Exercise brief :: Please report how many lines below contain "recOf", writing nothing except the number.

BEGIN

theorem witness_RecordsAndContributionsArrive :
    (∀ p ∈ [(0, 0), (2, 0), (5, 15), (9, 15)], let m := if p.2 = 0 then recOf p.1 else conOf p.1
      let s : State := { pkg5 (chTile 0) with msgs := [m] }
      s.tileExists 0 = true ∧ s.unavail 0 = false ∧ (s.tile 0).tsq.inJob = true ∧ (s.tile 0).faultedAt s.clk.aclk = false ∧ ((s.tile 0).rq p.2).opn = true) ∧
    (∀ k ∈ [0, 2], let m := recOf k
      let s : State := { pkg5 (chTile 0) with msgs := [m] }
      let e := (s.tile 0).rqe 0
      s.recordFor 0 0 = some m ∧ m.kind = .record ∧ rqComb e = false ∧ m.stile = fld e 29 17 ∧ m.spkg = fld e 37 30 ∧ (s.tile 0).calm ∧ (s.tile 0).mem.wf = true ∧ (∀ l ∈ m.lines, l.length = 8) ∧
        ∀ i, i ≤ m.lines.length → (s.tile 0).segOn (rqBase e + 40 + 8 * i) = true) ∧
    (∀ k ∈ [5, 9], let m := conOf k
      let s : State := { pkg5 (chTile 0) with msgs := [m] }
      let e := (s.tile 0).rqe 15
      s.contribFor 0 15 0 = some m ∧ rqComb e = true ∧ m.elems.length = rqLen e ∧ (s.msgs.all fun y => match y.kind with | .refuse => false | .reject _ => false | _ => true) = true ∧ m.spkg = s.pkgIdx ∧ (s.tile 0).calm ∧ (s.tile 0).bad = [] ∧
        (∀ i, i < 8 + 10 * rqLen e → (s.tile 0).segOn (slotBase e (k % rqSlots e) + i) = true) ∧
        seqDist k ((s.tile 0).rq 15).rseq < 2 ^ 15) ∧
    (let e := (chTile 0).rqe 15
     seqDist 5 5 < rqSlots e ∧ rqSlots e ≤ seqDist 9 5 ∧ (((chTile 0).rq 15).slots.find? fun y => y.1 == 5 % rqSlots e) = none) := by
  unfold Tile.calm; decide +kernel

/-- The package, out of reset and with a host link, and no tile loaded. -/
def base : State := { mach (seqTile 0) with hq := { linkUp := true } }
/-- An object table entry: state, host or stack mask, base in a stack, lines and device base. -/
def ote (st host mask pbase dbase : Nat) : BitVec 128 := bits 128 [(127, min st 1), (125, st), (124, host), (116, mask), (90, pbase), (54, dbase)]
/-- An object table with an argument set, events of it enabled, and stacks 0 and 1. -/
def otState (a : BitVec 128) (o : ObjTab) : State :=
  { base with tiles := [], regs := en [3] ++ (upTo 4).map (fun w => (0xC_8010 + 4 * w, (a >>> (32 * w)).setWidth 32)), ot := o, hbms := [(0, { present := true }), (1, { present := true })] }

theorem witness_ObjectTableCommandsRun :
    (∀ i ∈ [0, 4095], let v : Word := BitVec.ofNat 32 (0x1000_0000 + i)
      let s := otState (ote 0 0 3 0 5) { ents := [(7, ote 1 0 3 7 8)] }
      let f := otState (ote 0 0 3 0 5) { ents := [(i, ote 1 0 3 7 8)] }
      s.mayWrite .host 0xC_8000 ∧ s.ot.busy = false ∧ fld v 31 28 = 1 ∧ oeState (s.ot.ents.get 0 (fld v 11 0)) = 0 ∧ oeValid (s.ot.ents.get 0 (fld v 11 0)) = false ∧
        oeDbase s.otArg + oeLen s.otArg ≤ 2 ^ 39 ∧ (s.ot.ents.all fun x => overlap (oeDbase s.otArg) (oeLen s.otArg) (oeDbase x.2) (oeLen x.2) == false) = true ∧
        s.placeErr s.otArg = none ∧ oeValid (f.ot.ents.get 0 (fld v 11 0)) = true ∧ f.mayWrite .host 0xC_8000 ∧ f.ot.busy = false) ∧
    (∀ i ∈ [0, 4095], let v : Word := BitVec.ofNat 32 (0x201F_0000 + i)
      let s := otState (ote 0 1 0 0 5) { ents := [(i, ote 1 0 1 0 8)] }
      let cur : BitVec 128 := s.ot.ents.get 0 (fld v 11 0)
      s.mayWrite (.brim 0) 0xC_8000 ∧ s.ot.busy = false ∧ fld v 31 28 = 2 ∧ oeState cur = 1 ∧ fld v 20 16 = 31 ∧ s.moverBusy 31 = false ∧
        s.placeErr (setFld (setFld s.otArg 89 72 (fld cur 89 72)) 71 54 (fld cur 71 54)) = none ∧ oeState ((otState 0 {}).ot.ents.get 0 (fld v 11 0)) ≠ 1) ∧
    (∀ i ∈ [0, 4095], let v : Word := BitVec.ofNat 32 (0x3000_0000 + i)
      fld v 31 28 = 3 ∧ oeState ((otState 0 { ents := [(i, ote 1 0 1 0 8)] }).ot.ents.get 0 (fld v 11 0)) = 1 ∧ oeState ((otState 0 {}).ot.ents.get 0 (fld v 11 0)) ≠ 1 ∧
        (otState 0 {}).mayWrite .bonnet 0xC_8000) ∧
    ((otState 0 { busy := true }).ot.busy = true ∧ (otState 0 { busy := true }).ot.moving = none ∧ bit ((otState 0 { busy := true }).reg (srcCfg 3)) 31 = true) ∧
    (let s := otState 0 { busy := true, ents := [(0x123, ote 2 0 1 0 8)], entry := 0x123, gran := 511, moving := some (3, ote 1 0 2 1 8) }
     let go := fun (x : Stack) => ({ s with hbms := [(0, { present := true, trained := true }), (1, x)] } : State)
     let r := fun (x : Stack) => ((go x).migrateSome (oeLen (ote 2 0 1 0 8) / 4096 - s.ot.gran)).ot
     (s.ot.moving = some (3, ote 1 0 2 1 8) ∧ oeLen (ote 1 0 2 1 8) / 4096 = 512) ∧
     ((r { present := true, trained := true }).moving = some (3, ote 1 0 2 1 8) ∧ (r { present := true, trained := true }).gran = 512) ∧
     ((r { present := true, trained := true, tstate := 3 }).moving = some (3, ote 1 0 2 1 8) ∧ (r { present := true, trained := true, tstate := 3 }).gran = 511) ∧
     (r { present := true, trained := true, failed := true }).moving = none) := by
  unfold Mach.mayWrite; decide +kernel

/-- Die 0, or die 3, in service, with a tile whose segments are in the states of v. -/
def segState (d : Nat) (v : Word) (busy : Bool) : State :=
  { base with
    tiles := [(1792 * d, { cfg := { seg := v }, mem := [(5, 1), (65536, 2)] })], part := { dies := [d], caps := 0xFF }
    dies := [(d, { rowmap := (upTo 56).map fun i => (i, 0x3F), segBusy := busy, scrubBusy := busy })] }

theorem witness_SegmentsChangeAndAreScrubbed :
    (∀ d ∈ [0, 3], let s := segState d 0x2A2 false
      (∀ n ∈ [0, 1791], s.mayWrite .host (0x100_4000 + 0x40_0000 * d + 4 * n) ∧ s.locked = false ∧ s.unavail (1792 * d + n) = false) ∧
        s.mayWrite (.brim 3) (0x100_3000 + 0x40_0000 * d) ∧ s.locked = false ∧ (s.die d).segBusy = false ∧ (s.die d).scrubBusy = false ∧ s.hq.job = .idle ∧
        ((segState d 0 true).die d).segBusy = true ∧ ((segState d 0 true).die d).scrubBusy = true) ∧
    (bit (0x18001 : Word) 16 = true ∧ bit (0x18001 : Word) 0 = true ∧ bit (0x18001 : Word) 15 = true ∧ fld ((segState 0 0x2A2 false).tile 0).cfg.seg 1 0 = 2 ∧
      fld ((segState 0 0x2A2 false).tile 0).cfg.seg 31 30 = 0 ∧ dieOf 0 = 0 ∧ dieOf 1791 = 0 ∧ dieOf 1792 ≠ 0 ∧ (segState 0 0x2A2 false).unavail 0 = false) ∧
    (fld (0xC000_0002 : Word) 1 0 ≠ 0 ∧ fld (0xC000_0002 : Word) 31 30 = 3 ∧ fld (0xC000_0002 : Word) 3 2 = 0) := by
  unfold Mach.mayWrite; decide +kernel

/-- A stack in a thermal state. -/
def stackState (n k : Nat) (trip : Bool) : State := { base with hbms := [(n, { present := true, tstate := k, trip := trip })] }

theorem witness_StacksSampleAndFail :
    (∀ n ∈ [0, 7], ∀ k ∈ [0, 1, 2, 3], ((stackState n k false).stack n).present = true ∧ ((stackState n k false).stack n).trip = false ∧ ((stackState n k true).stack n).trip = true ∧
      ((stackState n k true).stack n).failed = false ∧ (stackState n k false).tripped = false) ∧
    (∀ x ∈ [(1, 85), (2, 95), (3, 105)], x.2 < 110 ∧ ((stackState 7 x.1 false).stack 7).tstate = x.1) := by decide +kernel

/-- The package with its power management in a state. -/
def pwState (p : Pw) : State := { base with pw := p }

theorem witness_SamplesAndIntervalsMoveCeilings :
    (let s := pwState {}
     let top := fun t => maxOr 0 (((s.sampled t).filter fun x => x.1 != 4).map fun x => x.2)
     s.sampled [50, 0, 0, 0, 120] = [(0, 50), (1, 0), (2, 0), (3, 0), (4, 120)] ∧ top [102] < 103 ∧ 103 ≤ top [103] ∧ (∀ x ∈ s.sampled [109], x.2 < 110) ∧ (s.sampled [110]).any (fun x => 110 ≤ x.2 && !s.pw.trips.contains x.1) = true ∧
       s.tripped = false) ∧
    (∀ x ∈ [(100, 0), (92, 0), (99, 0), (91, 8), (91, 9)], let p : Pw := (pwState { hot := x.1, cool := x.2 }).pw
      100 ≤ p.hot ∨ (92 ≤ p.hot ∧ p.hot < 100) ∨ (p.hot < 92 ∧ p.cool < 9) ∨ (p.hot < 92 ∧ 9 ≤ p.cool)) ∧
    (∀ c ∈ [3, 4], let s := pwState { sum := 100000, cnt := 1, ccap := c }
      s.cap * max 1 s.pw.cnt < s.pw.sum ∧ (s.pw.ccap < 4 ∨ 4 ≤ s.pw.ccap)) ∧
    (∀ x ∈ [(8, 0), (9, 1), (9, 0)], let s := pwState { sum := 0, cnt := 1, low := x.1, lim := x.2 }
      s.pw.sum ≤ s.cap * max 1 s.pw.cnt ∧ 100 * s.pw.sum < 85 * s.cap * max 1 s.pw.cnt ∧ (s.pw.low < 9 ∨ (9 ≤ s.pw.low ∧ s.pw.lim ≠ 0) ∨ (9 ≤ s.pw.low ∧ s.pw.lim = 0))) ∧
    (let s := pwState { sum := base.cap, cnt := 1 }
     s.pw.sum ≤ s.cap * max 1 s.pw.cnt ∧ 85 * s.cap * max 1 s.pw.cnt ≤ 100 * s.pw.sum) := by decide +kernel
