-- ==== Sys2Proof/Machine/Operands.lean ====
section
/-! DEFINITION. Operand forms: the word primitives (00_scope.md rules R8, R38), the byte-order word view over four bytes
(20_memory.md rules R27, R28), the tables that the `alg` operand selects from (R5, R29), the hex table (R15), and the
immediate `len` (R44). -/

namespace Sys2Proof.Machine

/-- `rotl(x, n)`, for 0 < n < 32 (R8). -/
def rotl (x : Word) (n : Nat) : Word := (x <<< n) ||| (x >>> (32 - n))

/-- `rotr(x, n) = rotl(x, 32 - n)`, for 0 < n < 32 (R8). -/
def rotr (x : Word) (n : Nat) : Word := rotl x (32 - n)

/-- `shr(x, n)`: zeros shifted in at the top (R8). -/
def shr (x : Word) (n : Nat) : Word := x >>> n

/-- `shl(x, n)` (R8). -/
def shl (x : Word) (n : Nat) : Word := x <<< n

/-- Choose (R38). -/
def chooseF (x y z : Word) : Word := (x &&& y) ||| (~~~x &&& z)

/-- Parity (R38). -/
def parityF (x y z : Word) : Word := x ^^^ y ^^^ z

/-- Majority (R38). -/
def majorityF (x y z : Word) : Word := (x &&& y) ||| (x &&& z) ||| (y &&& z)

/-- `WordOf(order, b0 b1 b2 b3)` (R27). -/
def wordOf (order : WordOrder) (b0 b1 b2 b3 : Byte) : Word :=
  match order with
  | .le => b3 ++ b2 ++ b1 ++ b0
  | .be => b0 ++ b1 ++ b2 ++ b3

/-- `BytesOf(order, v)`, the byte for the lowest address first (R28). -/
def bytesOf (order : WordOrder) (v : Word) : List Byte :=
  match order with
  | .le => [v.extractLsb' 0 8, v.extractLsb' 8 8, v.extractLsb' 16 8, v.extractLsb' 24 8]
  | .be => [v.extractLsb' 24 8, v.extractLsb' 16 8, v.extractLsb' 8 8, v.extractLsb' 0 8]

/-- `WORDORDER[alg]` (R29). -/
def wordOrder : Alg → WordOrder
  | .md5 => .le
  | .sha1 => .be
  | .sha256 => .be
  | .rmd160 => .le

/-- `NW[alg]`: how many state words the algorithm uses (R5). -/
def wordCount : Alg → Nat
  | .md5 => 4
  | .sha1 => 5
  | .sha256 => 8
  | .rmd160 => 5

/-- `DIGSZ[alg] = 4 * NW[alg]` (R5). -/
def digestSize (alg : Alg) : Nat := 4 * wordCount alg

/-- `words[0..7]` as a list. -/
def wordList (w : Words) : List Word := [w.w0, w.w1, w.w2, w.w3, w.w4, w.w5, w.w6, w.w7]

/-- `HEX[0..15]`: the ASCII characters `0123456789abcdef` (R15). -/
def hexTable : List Byte :=
  [0x30#8, 0x31#8, 0x32#8, 0x33#8, 0x34#8, 0x35#8, 0x36#8, 0x37#8] ++
  [0x38#8, 0x39#8, 0x61#8, 0x62#8, 0x63#8, 0x64#8, 0x65#8, 0x66#8]

/-- `HEX[n]`. -/
def hexChar (n : BitVec 4) : Byte := hexTable.getD n.toNat 0

/-- The two characters of one byte, the high nibble's first (R86). -/
def hexOfByte (b : Byte) : List Byte := [hexChar (b.extractLsb' 4 4), hexChar (b.extractLsb' 0 4)]

/-- The hex characters of a byte sequence (R86). -/
def hexOfBytes (raw : List Byte) : List Byte := raw.flatMap hexOfByte

/-- `raw`: the words the algorithm uses, disassembled in its byte order (R85). -/
def rawDigest (alg : Alg) (w : Words) : List Byte :=
  ((wordList w).take (wordCount alg)).flatMap (bytesOf (wordOrder alg))

/-- `zext_32(len)` for the payload of an `UPDATE` (R44). -/
def lenWord (data : List Byte) : Word := BitVec.ofNat 32 data.length

/-- Word `i` of sixteen, the index taken modulo 16 (`W[i mod 16]`, R122, R142). -/
def Sixteen.at (x : Sixteen) (i : Nat) : Word := x[i % 16]'(Nat.mod_lt i (by decide))

/-- `W[i mod 16] <- v`. -/
def Sixteen.put (x : Sixteen) (i : Nat) (v : Word) : Sixteen := x.set (i % 16) v (Nat.mod_lt i (by decide))

/-- Sixteen words, word `i` by a rule. -/
def sixteenOf (f : Nat → Word) : Sixteen :=
  #v[f 0, f 1, f 2, f 3, f 4, f 5, f 6, f 7, f 8, f 9, f 10, f 11, f 12, f 13, f 14, f 15]

end Sys2Proof.Machine
end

END

Written response :: 2